Dr Sastry & Dr Okpara v GMC  EWCA Civ 623
Both Dr Sastry and Dr Okpara appealed against decisions by the Medical Practitioners Tribunal (MPT) to erase their names from the register. Both appeals were dismissed at first instance as the High Court on each occasion was reluctant to interfere with the original tribunal’s decision.
In brief, Dr Sastry’s fitness to practise was found to be impaired due to clinical concerns arising out of complex chemotherapy treatment involving autologous stem cell transplantation of a patient in India. Dr Okpara was found to have acted in a sexually motivated manner towards a colleague over a sustained period and admitted misconduct and impairment. The MPT in both cases found that erasure was the only proportionate sanction, having weighed the mitigating and aggravating factors in each case.
In Dr Sastry’s case before the High Court, the Judge commented that in cases involving sophisticated medical procedures, the court was “totally ill-equipped to arrive at a view of what public protection and reputation of the profession requires” and deferred to the experience of the professional MPT.
Equally, in Dr Okpara’s case, the High Court started with the position that the tribunal was the body best equipped to determine the sanction to be imposed and the court could only intervene if there was an error of principle in evaluating the case, or if the MPT had come to a decision outside of what it could properly and reasonably decide.

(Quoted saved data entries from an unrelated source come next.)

/-- Where an aligned symbol gives the low three bits, the others come before it (R209, D11). -/
theorem decodeAlignedOffset_coded {c : DecodeContext} {slot : Nat} (lh : Nat) (r : BitReader) (h8 : 8 ≤ slot)
    (h3 : extraBits slot = 3 → c.extra3Verbatim = false) :
    decodeAlignedOffset c slot lh r = withRead (r.readBits (extraBits slot - 3)) [] fun v r1 =>
      withRead (readSym .aligned c.alignedTree r1) [] fun a r2 => .instr (.matchAlignedLong slot lh v (some a)) r2 := by
  have hge : ¬ extraBits slot < 3 := fun h => absurd ((extraBits_lt_three_iff slot).1 h) (by omega)
  have hcoded : ¬ (extraBits slot = 3 ∧ c.extra3Verbatim = true) := fun ⟨h, hv⟩ => by simp [h3 h] at hv
  rw [decodeAlignedOffset, if_neg hge, if_neg hcoded]

theorem decodeMatch_answers_alignedLong {c : DecodeContext} {slot lh v a : Nat} {r : BitReader} {rest : List Bool}
    (hc : c.header = headerOf slot lh) (ha : c.alignedBlock = true) (h3 : extraBits slot = 3 → c.extra3Verbatim = false)
    (hd : Huff.Decodes .aligned c.alignedTree a) (hlh : lh < 8) (h8 : 8 ≤ slot) (hv : v < 2 ^ (extraBits slot - 3))
    (ha8 : a < 8) (hw : r.wf) (hrest : 16 ≤ rest.length)
    (hp : r.pending = fieldBits (extraBits slot - 3) v ++ (codeBits .aligned c.alignedTree a ++ rest)) :
    (decodeMatch c r).Answers (.instr (.matchAlignedLong slot lh v (some a))) rest := by
  have hle := extraBits_le slot
  rw [decodeMatch_aligned r (by rw [hc, offsetSlot_headerOf hlh]; omega) ha, hc, offsetSlot_headerOf hlh,
    lengthHeader_headerOf hlh, decodeAlignedOffset_coded lh r h8 h3]
  exact withRead_readBits_answers hw (by omega) hv hp fun _ hw1 hp1 =>
    withRead_lastSym_answers hd ha8 hw1 (by simp [hp1]; omega) hp1 rfl

/-- A coded offset raises in its verbatim bits, or in the refill of its aligned symbol (R127, R130). -/
theorem decodeMatch_raises {c : DecodeContext} {r : BitReader} (hw : r.wf) (ha : c.alignedBlock = true)
    (h8 : 8 ≤ offsetSlot c.header) (h3 : extraBits (offsetSlot c.header) = 3 → c.extra3Verbatim = false)
    (hp : r.pending.length < extraBits (offsetSlot c.header) - 3 + 16) :
    ∃ r', decodeMatch c r = .raise .unexpectedEndOfStream r' [] := by
  have hle := extraBits_le (offsetSlot c.header)
  rw [decodeMatch_aligned r (by omega) ha, decodeAlignedOffset_coded _ r h8 h3]
  by_cases hv : r.pending.length < extraBits (offsetSlot c.header) - 3
  · obtain ⟨r', e⟩ := BitReader.readBits_raises hw (by omega) hv
    exact ⟨r', by rw [e]; rfl⟩
  · obtain ⟨v, r1, e, hw1, hp1⟩ := BitReader.readBits_some hw (k := extraBits (offsetSlot c.header) - 3) (by omega) (by omega)
    rw [e]
    exact withRead_readSym_raises .aligned c.alignedTree hw1 (by rw [hp1, List.length_drop]; omega)
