-- ==== Sys2Proof/Word.lean ====
section
/-! DEFINITION. The word types of the machine (00_scope.md R4, R6): every value is an unsigned bit vector of a fixed width. -/

namespace Sys2Proof

/-- `u8`: one byte of memory or of the sink. -/
abbrev Byte := BitVec 8

/-- `u64`: a register value, an address, the program counter. -/
abbrev Word := BitVec 64

/-- `u32`: a fetched instruction (30_encoding.md R50). -/
abbrev InstrWord := BitVec 32

/-- A 5-bit register field: one of the registers 0 to 31 (30_encoding.md R51). -/
abbrev Reg := BitVec 5

end Sys2Proof
end

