-- ==== Sys2Proof/Decode.lean ====
section
/-! DEFINITION. The decoder, total on every word and on any bytes, rejecting by name (30_encoding.md R50 to R60), then the
encoder written from the same encoding tables (R52 to R55). -/

namespace Sys2Proof

/-- Why bytes are no instruction. -/
inductive Unhandled where
  /-- The low seven bits are none of 0x13, 0x37, 0x6f, 0x73 (R60). -/
  | opcode (op : BitVec 7)
  /-- Opcode 0x13 with a function-select field other than 0 (R60, R92). -/
  | opImmFunct3 (f3 : BitVec 3)
  /-- Fewer than four bytes: no whole word (R50). -/
  | shortWord (bytes : Nat)
deriving DecidableEq, Repr

/-- What a word decodes to: an instruction, or `Unhandled` with its reason (R59). -/
inductive Decoded where
  | instr (i : Instr)
  | unhandled (why : Unhandled)
deriving DecidableEq, Repr

/-! The fields, each by fixed bit position (R51). -/

/-- `instr[6:0]`. -/
def opcodeOf (w : InstrWord) : BitVec 7 := w.extractLsb' 0 7

/-- `instr[11:7]`. -/
def rdOf (w : InstrWord) : Reg := w.extractLsb' 7 5

/-- `instr[14:12]`, the function-select field. -/
def funct3Of (w : InstrWord) : BitVec 3 := w.extractLsb' 12 3

/-- `instr[19:15]`. -/
def rs1Of (w : InstrWord) : Reg := w.extractLsb' 15 5

/-- `instr[31:20]`. -/
def imm12Of (w : InstrWord) : BitVec 12 := w.extractLsb' 20 12

/-- `instr[31:12]`. -/
def imm20Of (w : InstrWord) : BitVec 20 := w.extractLsb' 12 20

/-- `instr[31] ++ instr[19:12] ++ instr[20] ++ instr[30:21] ++ 0b0` (R54, R58). -/
def offset21Of (w : InstrWord) : BitVec 21 :=
  w.extractLsb' 31 1 ++ w.extractLsb' 12 8 ++ w.extractLsb' 20 1 ++ w.extractLsb' 21 10 ++ 0#1

/-- The decode procedure of R59, in its order. -/
def decode (w : InstrWord) : Decoded :=
  if opcodeOf w = 0x13#7 then
    if funct3Of w = 0#3 then .instr (.addi (rdOf w) (rs1Of w) (imm12Of w))
    else .unhandled (.opImmFunct3 (funct3Of w))
  else if opcodeOf w = 0x37#7 then .instr (.lui (rdOf w) (imm20Of w))
  else if opcodeOf w = 0x6F#7 then .instr (.jal (rdOf w) (offset21Of w))
  else if opcodeOf w = 0x73#7 then .instr .ecall
  else .unhandled (.opcode (opcodeOf w))

/-- Four bytes, the one at the lowest address first, as a little-endian word (20_memory.md R36, R40). -/
def wordOfBytes (b0 b1 b2 b3 : Byte) : InstrWord := b3 ++ b2 ++ b1 ++ b0

/-- The four bytes of a word in memory order (20_memory.md R37). -/
def bytesOfWord (w : InstrWord) : List Byte :=
  [w.extractLsb' 0 8, w.extractLsb' 8 8, w.extractLsb' 16 8, w.extractLsb' 24 8]

/-- The instruction at the front of a byte sequence; fewer than four bytes are rejected by name. -/
def decodeBytes : List Byte → Decoded
  | b0 :: b1 :: b2 :: b3 :: _ => decode (wordOfBytes b0 b1 b2 b3)
  | bs => .unhandled (.shortWord bs.length)

/-- The instruction word whose low `nbits` bits are those of `w` and whose other bits are 0 (every instruction is one
32-bit word, so bits of `w` above 31 name nothing). -/
def tableWord (nbits w : Nat) : InstrWord := BitVec.ofNat 32 (w % 2 ^ nbits)

/-- What the decoder reads from an instruction whose bits are `w`, numbered as spec/opcode_table.json numbers them. -/
def decodeTableWord (nbits w : Nat) : Option Instr :=
  match decodeBytes (bytesOfWord (tableWord nbits w)) with
  | .instr i => some i
  | .unhandled _ => none

/-- One row of the table of R59: a word `w` is the row's instruction exactly when `w &&& mask = pattern`. -/
structure OpcodeRow where
  mnemonic : String
  mask : InstrWord
  pattern : InstrWord
deriving DecidableEq, Repr

/-- The four rows of R59 and of spec/opcode_table.json. -/
def opcodeTable : List OpcodeRow :=
  [⟨"ADDI", 0x0000707F#32, 0x00000013#32⟩,
   ⟨"LUI", 0x0000007F#32, 0x00000037#32⟩,
   ⟨"JAL", 0x0000007F#32, 0x0000006F#32⟩,
   ⟨"ECALL", 0x0000007F#32, 0x00000073#32⟩]

/-- A word matches a row. -/
def OpcodeRow.covers (row : OpcodeRow) (w : InstrWord) : Bool := w &&& row.mask == row.pattern

/-- The mnemonic of an instruction, as the opcode table spells it. -/
def Instr.mnemonic : Instr → String
  | .addi _ _ _ => "ADDI"
  | .lui _ _ => "LUI"
  | .jal _ _ => "JAL"
  | .ecall => "ECALL"

/-- The word of an instruction (R52 to R55). ECALL has the canonical word 0x00000073 (R55); an odd JAL offset, which
`WellFormed` excludes, loses its bit 0, for which the J-type has no place. -/
def encode : Instr → InstrWord
  | .addi rd rs1 imm => imm ++ rs1 ++ 0#3 ++ rd ++ 0x13#7
  | .lui rd imm => imm ++ rd ++ 0x37#7
  | .jal rd offset =>
    offset.extractLsb' 20 1 ++ offset.extractLsb' 1 10 ++ offset.extractLsb' 11 1 ++ offset.extractLsb' 12 8 ++ rd ++ 0x6F#7
  | .ecall => 0x00000073#32

end Sys2Proof
end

The key question for the Court of Appeal was the approach to be taken to appeals brought by medical practitioners against sanction under Section 40 of the Medical Act 1983. In addition, Dr Okpara’s case raised a further issue as to the correct approach in cases involving sexual misconduct.

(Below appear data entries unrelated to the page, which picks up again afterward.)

-- ==== Sys2Proof/Machine/State.lean ====
section
/-! DEFINITION. The state of the machine as plain data (10_state.md R10 to R26), the reasons a step can stop, and reset. -/

namespace Sys2Proof.Machine

/-- The two logical states of the Processor (10_state.md R16). -/
inductive Mode where
  | running
  | halted
deriving DecidableEq, Repr

/-- Why the core halted (10_state.md R17); `Option.none` is the spec's `None`, still running. -/
inductive StopCause where
  | exit
  | budget
  | fault
deriving DecidableEq, Repr

/-- The width of a failed access of the core: 1 or 4 bytes (60_exceptions.md R135). -/
inductive AccessWidth where
  | one
  | four
deriving DecidableEq, Repr

/-- Which access of the core failed (60_exceptions.md R135). -/
inductive During where
  | fetch
  | write
deriving DecidableEq, Repr

/-- What a faulted run tells the host (10_state.md R17, 60_exceptions.md R135); `Option.none` is the spec's `None`. -/
inductive Report where
  /-- The raw fetched word and the address it was fetched from. -/
  | unhandledInstruction (word : InstrWord) (addr : Word)
  /-- The first address of the access that failed, its width, and which access made it. -/
  | outOfBounds (addr : Word) (width : AccessWidth) (during : During)
deriving DecidableEq, Repr

/-- Every piece of state the spec gives the machine. -/
structure State where
  /-- `x[0]` to `x[31]` (R11). Read and write them through `getReg` and `setReg`, where register 0 is hard-wired. -/
  regs : Vector Word 32
  /-- The program counter (R14): the next instruction's address between steps, `P + 4` while an instruction executes. -/
  pc : Word
  /-- The bytes of memory (R20). -/
  mem : Memory
  /-- All bytes appended since the run began, oldest first (R19). -/
  sink : List Byte
  /-- Running or Halted (R16). -/
  mode : Mode
  /-- Why the core halted (R17). -/
  stop : Option StopCause
  /-- What the host is told (R17). -/
  report : Option Report
  /-- Iterations of the run loop so far (R18). -/
  steps : Nat
  /-- The parameters of the run (R24): fixed by the host, read by a step, never changed by one. -/
  cfg : Config
deriving DecidableEq, Repr

/-- Why `step` stops without a next state. The spec's own faults are not here: they are next states (60_exceptions.md R136). -/
inductive Fault where
  /-- Raised by `step` on a Halted core: no step is enabled (40_execution_loop.md R70, R82; the stuck state of U16). Safe: the
  model has fewer continuations than a core that could resume. -/
  | halted
deriving DecidableEq, Repr

/-- What the model gives no meaning to. -/
inductive Refusal where
  /-- Raised by an arm of `exec` whose instruction has no meaning yet; no arm of this model does. Safe. -/
  | notModelled (mnemonic : String)
  /-- Raised by `run` when the host calls it on a Halted core (decision D14, U16). Safe. -/
  | runOnHaltedCore
deriving DecidableEq, Repr

/-- Construction of a fresh memory and a fresh Processor for one run (70_reset_and_hazards.md R160): memory all zero, mode
Running, nothing stopped, reported, counted or sent; registers and pc at the values log entries 2 and 3 name. -/
def State.construct (cfg : Config) : State :=
  { regs := Vector.replicate 32 resetRegister
    pc := resetPc
    mem := []
    sink := []
    mode := .running
    stop := none
    report := none
    steps := 0
    cfg := cfg }

/-- The machine right after reset (10_state.md R25), with the parameters log entries 1, 4, 5 and 6 name. -/
def State.reset : State := State.construct resetConfig

end Sys2Proof.Machine
end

It was noted that Section 40 grants an unlimited right of appeal to a medical practitioner, whereas Section 40A gives a limited right of appeal to the General Medical Council that the findings and/or sanction imposed were not sufficient for the protection of the public. The general rule is that appeals under Section 40 are by way of rehearing, and not review; the appeal court will allow an appeal where the decision of the lower court was wrong or unjust because of a serious procedural or other irregularity.

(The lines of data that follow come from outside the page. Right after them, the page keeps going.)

/-- With more moves than budget left, the loop ends Halted within the budget (R77). -/
theorem runLoop_ends {n : Nat} {s : State} (hbudget : s.steps ≤ s.cfg.maxSteps) (hmoves : s.cfg.maxSteps < s.steps + n) :
    ∃ t, runLoop n s = .next t ∧ t.mode = .halted ∧ t.steps ≤ s.cfg.maxSteps := by
  induction n generalizing s with
  | zero => omega
  | succ n ih =>
    cases hm : s.mode with
    | halted => exact ⟨s, runLoop_of_halted hm _, hm, hbudget⟩
    | running =>
      obtain ⟨t, hstep, -⟩ := step_of_running hm
      rw [runLoop_succ hstep]
      by_cases left : s.steps < s.cfg.maxSteps
      · have cfg := (step_frame hstep).cfg
        have steps : t.steps = s.steps + 1 := (step_steps hstep).trans (if_pos left)
        rw [← cfg] at hmoves left ⊢
        exact ih (by omega) (by omega)
      · rw [step_of_budget_spent hm (Nat.not_lt.1 left)] at hstep
        cases hstep
        exact ⟨_, runLoop_of_halted rfl n, rfl, hbudget⟩

/-- What every step keeps, the loop keeps. -/
theorem runLoop_keeps {P : State → Prop} (hP : ∀ s t, P s → step s = .next t → P t) {n : Nat} {s t : State} (hs : P s)
    (h : runLoop n s = .next t) : P t := by
  induction n generalizing s with
  | zero =>
    cases h
    exact hs
  | succ n ih =>
    cases hm : s.mode with
    | halted =>
      rw [runLoop_of_halted hm] at h
      cases h
      exact hs
    | running =>
      obtain ⟨u, hstep, -⟩ := step_of_running hm
      rw [runLoop_succ hstep] at h
      exact ih (hP s u hs hstep) h

/-- The host's iteration makes one move and goes on. -/
theorem core_run_succ {M : Host.Core} {s t : M.State} (hstep : M.step s = .next t) (k : Nat) : M.run (k + 1) s = M.run k t := by
  rw [Host.Core.run, hstep]

/-- The loop is the host's iteration of the core's step, for some number of the moves it may make. -/
theorem runLoop_eq_core_run (n : Nat) (s : State) : ∃ k ≤ n, Host.Core.run core k s = runLoop n s := by
  induction n generalizing s with
  | zero => exact ⟨0, le_rfl, rfl⟩
  | succ n ih =>
    cases hm : s.mode with
    | halted => exact ⟨0, Nat.zero_le _, (runLoop_of_halted hm _).symm⟩
    | running =>
      obtain ⟨t, hstep, -⟩ := step_of_running hm
      obtain ⟨k, hk, e⟩ := ih t
      exact ⟨k + 1, Nat.succ_le_succ hk, (core_run_succ (M := core) hstep k).trans (e.trans (runLoop_succ hstep n).symm)⟩

/-! ## Run -/

/-- Run on a running core is the loop from the start state (R77). -/
theorem run_of_running {s : State} (hm : s.mode = .running) (maxSteps : Nat) :
    run maxSteps s = runLoop (maxSteps + 1) (startRun maxSteps s) := by
  rw [run, hm]

/-- Run answers a state from a running core alone (D14). -/
theorem running_of_run {maxSteps : Nat} {s t : State} (h : run maxSteps s = .next t) : s.mode = .running := by
  cases hm : s.mode with
  | running => rfl
  | halted =>
    rw [run, hm] at h
    cases h

/-- Settles O41: Run has one move more than its budget (R77). -/
theorem runAlwaysEnds : Obligations.RunAlwaysEnds := by
  intro maxSteps s hm
  rw [run_of_running hm]
  exact runLoop_ends (s := startRun maxSteps s) (Nat.zero_le _) (by simp)

/-- Settles O42: the loop is the host's iteration, and it ends Halted (R77). -/
theorem runFollowsCoreSteps : Obligations.RunFollowsCoreSteps := by
  intro maxSteps s hm
  obtain ⟨t, hrun, halted, -⟩ := runAlwaysEnds maxSteps s hm
  obtain ⟨k, hk, e⟩ := runLoop_eq_core_run (maxSteps + 1) (startRun maxSteps s)
  exact ⟨k, t, hk, e.trans ((run_of_running hm maxSteps).symm.trans hrun), halted, hrun⟩

/-- Settles O43: with a budget of 0 the first move ends the run (D20). -/
theorem runOfZeroFetchesNothing : Obligations.RunOfZeroFetchesNothing := by
  intro s hm
  have spent : step (startRun 0 s) = .next (haltBudget (startRun 0 s)) := step_of_budget_spent hm le_rfl
  exact ⟨_, (run_of_running hm 0).trans (runLoop_succ spent 0), rfl⟩

/-- Settles O44: every step keeps the frame, and sinks grow by what is appended (R76). -/
theorem runKeepsMemory : Obligations.RunKeepsMemory := by
  intro maxSteps s t h
  rw [run_of_running (running_of_run h)] at h
  have keeps (u v : State) (hu : RunFrame (startRun maxSteps s) u) (hstep : step u = .next v) :
      RunFrame (startRun maxSteps s) v := hu.trans (step_frame hstep).toRunFrame
  obtain ⟨mem, cfg, sinkGrows⟩ := runLoop_keeps keeps (.refl _) h
  have unchangedBytes (a : Nat) : readByte a t = readByte a s := by
    simp only [readByte, mem, cfg, startRun_mem, startRun_cfg]
  exact ⟨mem, unchangedBytes, cfg, sinkGrows⟩

/-- The start state of a run: no step is counted, whatever the budget (R77). -/
theorem Inv.startRun {s : State} (h : Inv s) (hm : s.mode = .running) (maxSteps : Nat) : Inv (startRun maxSteps s) := by
  obtain ⟨stop, -⟩ := h.running hm
  exact ⟨h.memWf, h.memWithin, h.sizeBound, h.haltedIffStopped, h.reportIffFault, Nat.zero_le _,
    fun cut => (nomatch stop.symm.trans cut), h.zeroCell⟩

/-- A Halted core that meets the invariant has no report exactly when no fault stopped it (R17, R165). -/
theorem Inv.report_eq_none_iff {s : State} (h : Inv s) (halted : s.mode = .halted) :
    s.report = none ↔ Completed s ∨ CutShort s := by
  have noReport : s.report = none ↔ s.stop ≠ some .fault := by rw [← not_iff_not, not_not]; exact h.reportIffFault
  rw [noReport]
  cases hstop : s.stop with
  | none => exact absurd hstop (h.haltedIffStopped.1 halted)
  | some cause =>
    cases cause with
    | exit => exact ⟨fun _ => .inl ⟨halted, hstop⟩, fun _ => nofun⟩
    | budget => exact ⟨fun _ => .inr ⟨halted, hstop⟩, fun _ => nofun⟩
    | fault => simp [Completed, CutShort, hstop]

/-- Settles O45: every step keeps the invariant, and the run ends Halted (R17, R77). -/
theorem reportIsNoneForExitAndBudget : Obligations.ReportIsNoneForExitAndBudget := by
  intro maxSteps s t h hrun
  have hm := running_of_run hrun
  obtain ⟨u, hends, halted, -⟩ := runAlwaysEnds maxSteps s hm
  obtain rfl : u = t := Host.Outcome.next.inj (hends.symm.trans hrun)
  rw [run_of_running hm] at hrun
  have inv : Inv u := runLoop_keeps stepKeepsInvariant (h.startRun hm maxSteps) hrun
  exact ⟨inv, inv.report_eq_none_iff halted⟩

end Sys2Proof.Machine
end

section
/-! The image loader (70_reset_and_hazards.md R166 to R175) and the boot sequence (R162): a field of the buffer as a number, one segment
placed, the program-header table entry by entry, and the launch state. -/

namespace Sys2Proof.Machine

/-! ## The buffer's bytes and fields (R168) -/

/-- Byte `i` of a slice is byte `o + i` of the buffer. -/
theorem getElem_take_drop {buf : List Byte} {o w i : Nat} (h : i < ((buf.drop o).take w).length) :
    ((buf.drop o).take w)[i] = buf.getD (o + i) 0#8 := by
  rw [List.length_take, List.length_drop] at h
  rw [List.getElem_take, List.getElem_drop, List.getD_eq_getElem _ _ (by omega)]

/-- A little-endian number is the sum of its bytes, each weighed by its place. -/
theorem littleEndian_eq_sum (bs : List Byte) :
    littleEndian bs = ∑ i ∈ Finset.range bs.length, (bs.getD i 0#8).toNat * 256 ^ i := by
  induction bs with
  | nil => rfl
  | cons b bs ih =>
    rw [littleEndian, List.length_cons, Finset.sum_range_succ', ih, Finset.mul_sum, add_comm]
    congr 1
    · exact Finset.sum_congr rfl fun i _ => by rw [List.getD_cons_succ, pow_succ]; ring
    · rw [List.getD_cons_zero, pow_zero, mul_one]

/-- The little-endian sum of the `w` bytes of the buffer from offset `o`. -/
def fieldSum (buf : List Byte) (o w : Nat) : Nat := ∑ i ∈ Finset.range w, (buf.getD (o + i) 0#8).toNat * 256 ^ i

/-- A field inside the buffer is the little-endian sum of its bytes (R168). -/
theorem field_inside {buf : List Byte} {o w : Nat} (h : o + w ≤ buf.length) : field buf o w = some (fieldSum buf o w) := by
  obtain ⟨-, e⟩ | ⟨hout, -⟩ := slice_cases buf o w
  · rw [field, e, Option.map_some, littleEndian_eq_sum, length_slice e]
    refine congrArg some (Finset.sum_congr rfl fun i hi => ?_)
    have hi : i < ((buf.drop o).take w).length := by rw [length_slice e]; exact Finset.mem_range.1 hi
    rw [List.getD_eq_getElem _ _ hi, getElem_take_drop hi]
  · omega

/-- A field that passes the end of the buffer is not read (R174). -/
theorem field_outside {buf : List Byte} {o w : Nat} (h : buf.length < o + w) : field buf o w = none := by
  obtain ⟨hin, -⟩ | ⟨-, e⟩ := slice_cases buf o w
  · omega
  · rw [field, e, Option.map_none]

/-! ## One segment (R172) -/

/-- A block write of a slice of the buffer places the segment. -/
theorem segmentPlaced_memSetBlock {buf : List Byte} {off n : Nat} (va : Nat) {m : Memory} (hm : m.wf) (h : off + n ≤ buf.length) :
    SegmentPlaced buf off va n m (memSetBlock m va ((buf.drop off).take n)) := by
  have hlen : ((buf.drop off).take n).length = n := by
    rw [List.length_take, List.length_drop]
    omega
  refine ⟨fun i hi => ?_, fun a ha => memGet_memSetBlock_outside m _ (by rwa [hlen])⟩
  have hi : i < ((buf.drop off).take n).length := by rwa [hlen]
  rw [memGet_memSetBlock_inside hm va i _ hi, getElem_take_drop hi]

/-- A source range outside the buffer, checked first (R174, D19). -/
theorem copySegment_source_outside {size : Nat} {buf : List Byte} {off va n : Nat} {m : Memory} (h : buf.length < off + n) :
    copySegment size buf off va n m = .error .malformedImage := by
  obtain ⟨-, e⟩ | ⟨hin, -⟩ | ⟨hin, -⟩ := copySegment_cases size buf off va n m
  · exact e
  · omega
  · omega

/-- A target outside the memory (R172, D18). -/
theorem copySegment_target_outside {size : Nat} {buf : List Byte} {off va n : Nat} {m : Memory} (h : off + n ≤ buf.length)
    (hv : size < va + n) : copySegment size buf off va n m = .error (.outOfBounds ⟨va, n⟩) := by
  obtain ⟨hout, -⟩ | ⟨-, -, e⟩ | ⟨-, hin, -⟩ := copySegment_cases size buf off va n m
  · omega
  · exact e
  · omega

The Court of Appeal found that of course the distinction between a rehearing and a review may vary depending on the nature and facts of the case. However, there is a distinction and it is present for good reason; to prevent an undermining of the rights given to medical practitioners by Section 40. Of course the court must pay appropriate deference to the determinations of the MPT in Section 40 appeals but the court must not evade its own duty in deciding whether the sanction imposed was appropriate and necessary in the public interest.
The Court of Appeal also found that in cases involving sexual misconduct or dishonesty an appeal court is well placed to assess what is needed to protect the public or maintain the reputation of the profession and is less dependent upon the expertise of the tribunal.
While ultimately both appeals were dismissed and the clinicians’ names remain erased from the register, this case gives a comprehensive account of the relevant law in this area and is particularly helpful for medical practitioners in appeals against findings made by the MPT; while the expertise of the tribunal should be recognised, the appeal court should still carry out its own assessment of the case and sanction imposed.